There was a further major restoration in C19th. There were serious concerns about the stability of the tower and the church was closed for five years while the tower piers were rebuilt and strengthened. The pinnacles were replaced.

The nave and chancel roof timbers and nave clerestory were replaced, along with the angels on the corbels of the nave. The classical west front, which had never been liked, was replaced with a more traditional design like the original. The galleries were removed along with the box pews. The organ was replaced as well as a new pulpit. The reredos behind the alter was added in 1885. A Lady Chapel was added to the south side of the chancel in 1912.
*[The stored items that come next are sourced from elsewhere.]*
-- ==== Sys2Proof/Syntax.lean ====
section
/-! DEFINITION. Syntax.lean: the commands of the block, one constructor of `Instr` for each row of opcode_table.json, with
the operands the row's rule gives it. What the world measures or delivers (samples, levels, loads, received bytes) comes as
operands; everything else is in the state. -/

namespace Sys2Proof

/-- The two control planes (R19). -/
inductive Plane where | A | B
deriving DecidableEq, Repr

/-- What the header of a Kolrok frame and of a command gives every command (R242, R243): the principal, the command's
sequence number and its FLAGS byte ([7] ORDERED). -/
structure CmdHead where
  principal : Nat
  cseq : Nat
  flags : Nat
deriving DecidableEq, Repr

/-- The body of PROTECT_ARM (R319), the port maps as numbers: bit i stands for port i. -/
structure ArmBody where
  target : Nat
  fields : Nat
  cfg : Nat
  lock : Nat
  floor : Nat
  inMap : Nat
  outMap : Nat
deriving DecidableEq, Repr

/-- The Kolrok commands with their bodies (R256). A STAGE entry is its two 16-bit halves. -/
inductive Cmd where
  | ping
  | summary (challenge : List Nat)
  | fence
  | read (addr words : Nat)
  | write (addr : Nat) (data : List Nat)
  | connect (inp out : Nat)
  | disconnect (inp out : Nat)
  | stage (id part parts : Nat) (entries : List (Nat × Nat))
  | setElement (element state : Nat)
  | commit (kind chip token mask frame : Nat)
  | abort (sFrame sChip : Nat)
  | remap (logical useAlt : Nat)
  | ctxRead (ctx first words : Nat)
  | ctxWrite (ctx first : Nat) (data : List Nat)
  | ctxState (ctx state : Nat)
  | guardWrite (tile offset value : Nat)
  | primerWrite (tile offset value : Nat)
  | primerApply (tiles : Nat)
  | tileResume (tiles : Nat)
  | hkaInject (channel tag : Nat)
  | calibrate (tiles : Nat)
  | stencilStart (gen : Nat)
  | mode (mode frame : Nat)
  | power (state : Nat)
  | drill (frame : Nat)
  | reboot (slot : Nat)
  | protectArm (body : ArmBody)
  | protectCommit (armId digest frame : Nat)
  | keyInstall (principal which : Nat) (wrapped : List Nat)
  | keyRoll (principal frame : Nat)
  | forward (pos : Nat) (frame : List Nat)
deriving DecidableEq, Repr

/-! ### What the world measures, delivered with the event that uses it -/

/-- The 128 conversion codes of one frame of a converter: a photodiode's slice (0 to 2,559) or a tile's spare (0 to 79). A
converter no list names converts the pedestal code, 256, throughout. -/
structure Codes where
  unit : Nat
  codes : List Nat
deriving DecidableEq, Repr

/-- What a heater channel's pin showed in the frame that ends (R203, R205, R207): channel 256·tile + c, the numbers of pulses
that met COMPLIANCE and SHORT, and whether it was at HEADROOM or at its current limit. -/
structure HeaterPin where
  channel : Nat
  compliance : Nat
  short : Nat
  headroom : Bool
  hvLoad : Bool
deriving DecidableEq, Repr

/-- What a calibration measures (chapter 9): the tile (80 for the HKA), the item as word offset of its CAL register from
0x6000, and the numbers measured. -/
structure CalValue where
  tile : Nat
  item : Nat
  values : List Int
deriving DecidableEq, Repr

/-- The SPP inputs over the frame that ends (R160): input, FCLK cycles high, rising edges. -/
structure SppCount where
  input : Nat
  high : Nat
  edges : Nat
deriving DecidableEq, Repr

/-- A time-stamp: seconds, nanoseconds, fraction in 2^-16 ns (R299). -/
structure Stamp where
  sec : Nat
  ns : Nat
  frac : Nat
deriving DecidableEq, Repr

/-- What FRAME_BOUNDARY takes from the world (R26): conversion codes, references found good for 20 μs (R111), the SPP inputs,
the heater pins, the levels of the EVT inputs at the boundary and those with a rising edge in the frame (R187), the phase
error of FCLK in 2^-32 ns (R296), the word in which each Cellar copy differs from the others (R364), calibration results,
the tiles the frame handshake did not reach (R220), the transmit stamps of the beacons a master sends on ports 0 and 1 (R300, R305). -/
structure FrameIn where
  slices : List Codes := []
  spares : List Codes := []
  refGood : List Nat := []
  spp : List SppCount := []
  heaters : List HeaterPin := []
  evtLevel : Nat := 0
  evtRise : Nat := 0
  phase : Int := 0
  copies : List Nat := [0, 0, 0]
  cal : List CalValue := []
  missed : List Nat := []
  beaconTx : List Stamp := []
deriving DecidableEq, Repr


/-- A time beacon as it arrives (R305): the master's frame number, its fabric time, hop count, correction in 2^-16 ns. -/
structure Beacon where
  frame : Nat
  time : Stamp
  hops : Nat
  corr : Int
deriving DecidableEq, Repr

/-- What the comparator finds different about a context (R347): the words plane A and plane B computed for its output, and what each
retained of U. -/
structure Mismatch where
  ctx : Nat
  wordA : Nat
  wordB : Nat
  uA : Nat
  uB : Nat
deriving DecidableEq, Repr

/-- Who reaches the registers (18, before R435). -/
inductive Requester where
  | principal (p : Nat)
  | sideband
  | firmware (p : Plane)
deriving DecidableEq, Repr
There were concerns during the Second World War that St Mary’s prominent position on a hill at the edge of the Lace Market made it vulnerable to bombing. Members of the church took it in turns to act as fire watchers, sleeping in the church. It was hit by an incendiary bomb in 19451 which was extinguished before causing major damage.

By the end of the C20th the outside stonework was very grimy and was cleaned in time for the 500th anniversary celebrations.

The church is open daily. There is no parking by the church. The post code is NG1 1HN and the grid reference is SK 577396.